Clearly, there was also a need for numbers to represent loss or debt. In India, in the seventh century A.D., negative numbers were used as solutions to mathematical equations and commercial debts. The opposites of the counting numbers expanded the number system even further.

Because of the evolution of the number system, we can now perform complex calculations using these and other categories of real numbers. In this section, we will explore sets of numbers, calculations with different kinds of numbers, and the use of numbers in expressions.

1.1.1 Classifying a Real Number

The numbers we use for counting, or enumerating items, are the natural numbers: $1$, $2$, $3$, $4$, $5$, and so on. We describe them in set notation as $\{1, 2, 3,…\}$ where the ellipsis (…) indicates that the numbers continue to infinity. The natural numbers are, of course, also called the counting numbers. Any time we enumerate the members of a team, count the coins in a collection, or tally the trees in a grove, we are using the set of natural numbers. The set of whole numbers is the set of natural numbers plus zero: $\{0, 1, 2, 3,…\}$.

The set of integers adds the opposites of the natural numbers to the set of whole numbers: $\{…,-3, -2, -1, 0, 1, 2, 3,…\}$. It is useful to note that the set of integers is made up of three distinct subsets: negative integers, zero, and positive integers. In this sense, the positive integers are just the natural numbers. Another way to think about it is that the natural numbers are a subset of the integers.

negative integers	zero	positive integers
$…, -3, -2, -1,$	$0,$	$1, 2, 3, …$

The set of rational numbers is written as $\{\frac{m}{n}$ | $m$ and $n$ are integers and $n≠0\}$. Notice from the definition that rational numbers are fractions (or quotients) containing integers in both the numerator and the denominator, and the denominator is never $0$. We can also see that every natural number, whole number, and integer is a rational number with a denominator of $1$.

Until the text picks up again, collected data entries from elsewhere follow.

-- ==== Sys2Proof/Machine/Matrix.lean ====
section
/-! DEFINITION. The matrix engine (R179-R189, R299-R306): the issue of its operations, their start, and the steps of the array operations. -/

namespace Sys2Proof.Machine

open Sys2Proof

/-! ## Scalar operands (R180, R181, R183) -/

/-- The accumulator type, whether chunks are narrow, of a type pair; none for an illegal pair (R181). -/
def pairKind (a b : ElemType) : Option (ElemType × Bool) :=
  let e8 (t : ElemType) : Bool := t == .e4m3 || t == .e5m2
  let i8 (t : ElemType) : Bool := t == .i8 || t == .n8
  if (a == .bf16 && b == .bf16) || (a == .f16 && b == .f16) then some (.f32, false)
  else if e8 a && e8 b then some (.f32, true)
  else if i8 a && i8 b then some (.i32, true)
  else if (e8 a && b == .dya8) || (a == .dya8 && e8 b) then some (.f32, true)
  else none

/-- A configuration word (R180). -/
structure MatCfg where
  m : Nat
  n : Nat
  k : Nat
  ta : ElemType
  tb : ElemType
  acc : Bool
  bt : Bool
  sati : Bool
  zsk : Bool
deriving DecidableEq, Repr

def cfgOf (w : Word) : MatCfg :=
  let v := w.toNat
  ⟨64 * (bits v 0 3 + 1), 64 * (bits v 4 4 + 1), 32 * bits v 8 12, elemTypeOf (BitVec.ofNat 4 (bits v 20 4)), elemTypeOf (BitVec.ofNat 4 (bits v 24 4)),
    bit v 28, bit v 29, bit v 30, bit v 31⟩

def cfgMalformed (w : Word) : Bool :=
  let v := w.toNat
  bits v 32 32 != 0 || bit v 3 || bits v 8 12 == 0 || decide (11 < bits v 4 4) || (pairKind (cfgOf w).ta (cfgOf w).tb).isNone

/-- Blocks of 192 columns, blocks in all, steps of one iteration (R299). -/
def MatCfg.colBlocks (c : MatCfg) : Nat := (c.n + 191) / 192
def MatCfg.blocks (c : MatCfg) : Nat := c.m / 64 * c.colBlocks
def MatCfg.steps (c : MatCfg) : Nat := c.k / 32 * c.blocks

/-- An operand pair (R183). -/
structure Opnd where
  spc : Nat
  pitch : Nat
  base : Nat
  rot : Nat
  tpitch : Nat
deriving DecidableEq, Repr

def opndOf (p q : Word) : Opnd := ⟨bits p.toNat 48 4, bits p.toNat 32 16, bits p.toNat 0 32, bits q.toNat 32 4, bits q.toNat 0 32⟩

/-- The malformed one of a pair, P before Q. An SP base of a span peer is malformed (R241). Either operand may stand in WB or AB (R183).
DEDUCED: log entry 31. -/
def pairMalformed (p q : Word) : Option Word :=
  let o := opndOf p q
  if bits p.toNat 52 12 != 0 || decide (3 < o.spc) || decide (o.pitch % 8 ≠ 0) || decide (o.base % 8 ≠ 0) ||
      (o.rot != 0 && (decide (o.base % 256 ≠ 0) || decide (o.pitch % 256 ≠ 0))) || (o.spc == 1 && bits o.base 21 4 != 0) then some p
  else if bits q.toNat 36 28 != 0 then some q
  else none

/-- The input pair of a convolution has no pitch, rotation or tiles (R186). -/
def inputMalformed (p q : Word) : Option Word :=
  let o := opndOf p q
  match pairMalformed p q with
  | some x => some x
  | none => if o.pitch ≠ 0 then some p else if o.rot ≠ 0 ∨ o.tpitch ≠ 0 then some q else none

/-- The address of element (r, q) of w bits over a base (R183). -/
def Opnd.addr (o : Opnd) (base : Int) (r q w : Nat) : Int :=
  let b := (if o.tpitch = 0 then q else q % 32) * w / 8
  let t := if o.tpitch = 0 then 0 else q / 32 * o.tpitch
  let c := b / 8
  base + t + (r * o.pitch : Nat) + (256 * (c / 32) + 8 * ((c + o.rot * r) % 32) + b % 8 : Nat)

/-- Stored row and column of B(k, n): n is local to the member outside SP (R183). -/
def MatCfg.placeB (c : MatCfg) (o : Opnd) (k n : Nat) : Nat × Nat :=
  let n := if o.spc = 1 then n else n % 128
  if c.bt then (n, k) else (k, n)

/-! ## Which instructions -/

def isArray : Instr → Bool
  | .mma .. | .mmal .. | .mconv .. | .mconvl .. => true
  | _ => false

def isConv : Instr → Bool
  | .mconv .. | .mconvl .. => true
  | _ => false

def isLooped : Instr → Bool
  | .mmal .. | .mconvl .. => true
  | _ => false

/-- Records of an array operation: how many of its scalar operands after the configuration are record addresses. -/
def recordCount (i : Instr) : Nat := (if isConv i then 1 else 0) + if isLooped i then 1 else 0

/-- The parts of an array operation's scalar operands: configuration, record addresses, pairs. -/
def cfgWord (v : List Word) : Word := v.getD 0 0
def pairWords (i : Instr) (v : List Word) : Word × Word × Word × Word :=
  let n := 1 + recordCount i
  (v.getD n 0, v.getD (n + 1) 0, v.getD (n + 2) 0, v.getD (n + 3) 0)

/-- The first malformed scalar operand of an array operation (R178). -/
def arrayMalformed (i : Instr) (v : List Word) : Option Word :=
  let p := pairWords i v
  if cfgMalformed (cfgWord v) then some (cfgWord v)
  else
    match (if isConv i then inputMalformed p.1 p.2.1 else pairMalformed p.1 p.2.1) with
    | some x => some x
    | none => pairMalformed p.2.2.1 p.2.2.2

/-! ## Records (R185, R186) -/

structure Level where
  bnd : Nat
  sa : Int
  sb : Int
deriving DecidableEq, Repr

Because they are fractions, any rational number can also be expressed in decimal form. Any rational number can be represented as either:

• a terminating decimal: $\frac{15}{8}=1.875$, or
• a repeating decimal: $\frac{4}{11}=0.36363636…=0. \overline{36}$

We use a line drawn over the repeating block of numbers instead of writing the group multiple times.

Example 1

Write each of the following as a rational number:

• $7$
• $0$
• $-8$

Example 2

Write each of the following rational numbers as either a terminating or repeating decimal.

• $-\frac{5}{7}$
• $\frac{15}{5}$
• $\frac{13}{25}$

Irrational Numbers

At some point in the ancient past, someone discovered that not all numbers are rational numbers. A builder, for instance, may have found that the diagonal of a square with unit sides was not $2$ or even $\frac{3}{2}$, but was something else. Or a garment maker might have observed that the ratio of the circumference to the diameter of a roll of cloth was a little bit more than $3$, but still not a rational number. Such numbers are said to be irrational because they cannot be written as fractions. These numbers make up the set of irrational numbers. Irrational numbers cannot be expressed as a fraction of two integers. It is impossible to describe this set of numbers by a single rule except to say that a number is irrational if it is not rational. So we write this as shown.

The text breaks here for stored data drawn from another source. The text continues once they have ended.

/-- As `Alone`, where the last lanes have left the slot: the group's next slot is chosen afresh (R226, R317). -/
structure Iss.Left (i : Iss) (t : State) (g' : Group) : Prop where
  group : t.group? i.gr = some g'
  others : ∀ gr, gr ≠ i.gr → t.group? gr = i.s.group? gr
  bytes : ∀ l, t.byte l = i.s.byte l
  rest : ∃ f, t = (i.s.modGroup i.gr f).modCore (i.s.coreIdOf i.gr) fun c => { c with turn := true }

/-- The slot of the group goes on at the next word, with its mask and window; the other slot stands (R31, R155). -/
structure Iss.Onward (i : Iss) (g' : Group) : Prop where
  pc : (g'.slot i.slotB).pc = i.pc + 4
  mask : (g'.slot i.slotB).mask = i.active
  window : (g'.slot i.slotB).wb = i.sl.wb
  modex : (g'.slot i.slotB).modex = none
  other : g'.slot (!i.slotB) = i.g.slot (!i.slotB)

/-- The group but for its slots and the mark of the slot that issued last. -/
def Group.core (g : Group) : Group := { g with slotA := Slot.free, slotB := Slot.free, lastB := false }

/-! ## Results in registers -/

/-- A scalar result of arithmetic class: S[D] takes x (nothing where N = 1), L0 takes x, FLAGS takes fl by OR; every other S register and
everything else stands (R44, R80, R118). -/
structure Iss.ScalarResult (i : Iss) (d : Dst) (x : Word) (fl : Flags) (g' : Group) : Prop where
  dest : ∀ r, d = .reg r → g'.rdS i.sl.wb r.toNat = x
  keep : ∀ wb n, (∀ r, d = .reg r → (wb + n) % 256 ≠ (i.sl.wb + r.toNat) % 256) → g'.rdS wb n = i.g.rdS wb n
  latches : g'.latches = (.sca x :: i.g.latches).take 4
  count : (g'.slot i.slotB).k = min 4 (i.sl.k + 1)
  flags : g'.flags = i.g.flags ||| fl
  onward : i.Onward g'
  rest : { g'.core with s := i.g.s, latches := i.g.latches, flags := i.g.flags } = i.g.core

/-- A value x in S[D] from outside the arithmetic class: the latches and everything but S[D] stand. -/
structure Iss.PlainResult (i : Iss) (d : Dst) (x : Word) (g' : Group) : Prop where
  dest : ∀ r, d = .reg r → g'.rdS i.sl.wb r.toNat = x
  keep : ∀ wb n, (∀ r, d = .reg r → (wb + n) % 256 ≠ (i.sl.wb + r.toNat) % 256) → g'.rdS wb n = i.g.rdS wb n
  count : (g'.slot i.slotB).k = i.sl.k
  onward : i.Onward g'
  rest : { g'.core with s := i.g.s } = i.g.core

/-- P[d] takes x in the lanes of m; its other lanes, every other predicate and everything else stand, FLAGS takes fl by OR (R101, R121). -/
structure Iss.PredResult (i : Iss) (d : BitVec 5) (m x : Lanes) (fl : Flags) (g' : Group) : Prop where
  dest : ∀ l, l < 32 → laneIn (g'.rdP d.toNat) l = if laneIn m l then laneIn x l else laneIn (i.g.rdP d.toNat) l
  keep : ∀ n, n ≠ d.toNat → g'.rdP n = i.g.rdP n
  flags : g'.flags = i.g.flags ||| fl
  count : (g'.slot i.slotB).k = i.sl.k
  onward : i.Onward g'
  rest : { g'.core with p := i.g.p, flags := i.g.flags } = i.g.core

/-- A vector result: V[D] takes f in the lanes of w (nothing where N = 1), and L0 the destination as it then stands; other lanes and
registers keep their values, FLAGS takes fl by OR, and everything else stands (R44, R80, R96, R97). -/
structure Iss.VectorResult (i : Iss) (d : Dst) (w : Lanes) (f : Nat → Word) (fl : Flags) (g' : Group) : Prop where
  dest : ∀ r, d = .reg r → ∀ l, l < 32 → laneIn w l = true → g'.rdV i.sl.wb r.toNat l = f l
  keep : ∀ wb n l, l < 32 → (∀ r, d = .reg r → laneIn w l = true → (wb + n) % i.g.av ≠ (i.sl.wb + r.toNat) % i.g.av) →
    g'.rdV wb n l = i.g.rdV wb n l
  latches : g'.latches = (.vec ((List.range 32).map fun l =>
    match d with | .reg r => g'.rdV i.sl.wb r.toNat l | .none => if laneIn w l then f l else 0) :: i.g.latches).take 4
  count : (g'.slot i.slotB).k = min 4 (i.sl.k + 1)
  flags : g'.flags = i.g.flags ||| fl
  onward : i.Onward g'
  rest : { g'.core with v := i.g.v, latches := i.g.latches, flags := i.g.flags } = i.g.core

/-- What the sources of a vector instruction find of %drn (R41): where none is %drn, nothing; where one is, the next drain row, which the
read takes from its operation. None where no row is ready. -/
def Iss.rows (i : Iss) (srcs : List Src) : Option (Iss × (Nat → Word)) :=
  if srcs.contains (.spec .drn) then
    match i.readRow with
    | .row r b => some ({ i with s := i.s.modBlock i.gr.blk fun _ => b, b := b }, fun l => r.getD l 0)
    | _ => none
  else some (i, fun _ => 0)

/-! ## Instructions of the queue -/

/-- The block of the issuing group has lost its idempotent status where the instruction changes state outside it (R349); nothing else of the
machine has changed but the issuing group, which now is g'. -/
structure Iss.Within (i : Iss) (outside : Bool) (t : State) (g' : Group) : Prop where
  group : t.group? i.gr = some g'
  others : ∀ gr, gr ≠ i.gr → t.group? gr = i.s.group? gr
  bytes : ∀ l, t.byte l = i.s.byte l
  rest : ∃ f, t = (i.s.modGroup i.gr f).modBlock i.gr.blk fun b => { b with idem := b.idem && !outside }

/-- There is room for m: fewer than eight instructions not yet accepted and 64 loads, and no load under way to its destination (R129, R276). -/
structure Iss.Room (i : Iss) (m : MemOp) : Prop where
  waiting : (i.g.memq.filter fun x => !x.accepted).length < 8
  loads : isLoad m.instr = true → i.g.ldcnt < 64
  dest : i.g.destBusy i.sl.wb (loadDest m.instr) (loadDestS m.instr).toList = false

/-- The group after it has issued m into its queue: the queue and its counts grow, and every register, flag and predicate stands. -/
structure Iss.Queued (i : Iss) (m : MemOp) (g' : Group) : Prop where
  queue : g'.memq = i.g.memq ++ [{ m with id := i.g.nextMem }]
  loads : g'.ldcnt = i.g.ldcnt + if isLoad m.instr then 1 else 0
  tags : g'.tagc = match m.instr with | .cpa _ _ _ t => modAt i.g.tagc t.toNat (· + 1) | _ => i.g.tagc
  count : (g'.slot i.slotB).k = i.sl.k
  onward : i.Onward g'
  rest : { g'.core with memq := i.g.memq, nextMem := i.g.nextMem, ldcnt := i.g.ldcnt, tagc := i.g.tagc, atomoSeq := i.g.atomoSeq } = i.g.core
  ordinal : g'.atomoSeq = i.g.atomoSeq + match m.instr with | .atomo .. => 1 | _ => 0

$\{h | h$ is not a rational number $\}$

Example 3

Determine whether each of the following numbers is rational or irrational. If it is rational, determine whether it is a terminating or repeating decimal.

• $\sqrt{25}$
• $\frac{33}{9}$
• $\sqrt{11}$
• $\frac{17}{34}$
• $0.3033033303333…$

Real Numbers

Given any number $n$, we know that $n$ is either rational or irrational. It cannot be both. The sets of rational and irrational numbers together make up the set of real numbers. As we saw with integers, the real numbers can be divided into three subsets: negative real numbers, zero, and positive real numbers. Each subset includes fractions, decimals, and irrational numbers according to their algebraic sign (+ or –). Zero is considered neither positive nor negative.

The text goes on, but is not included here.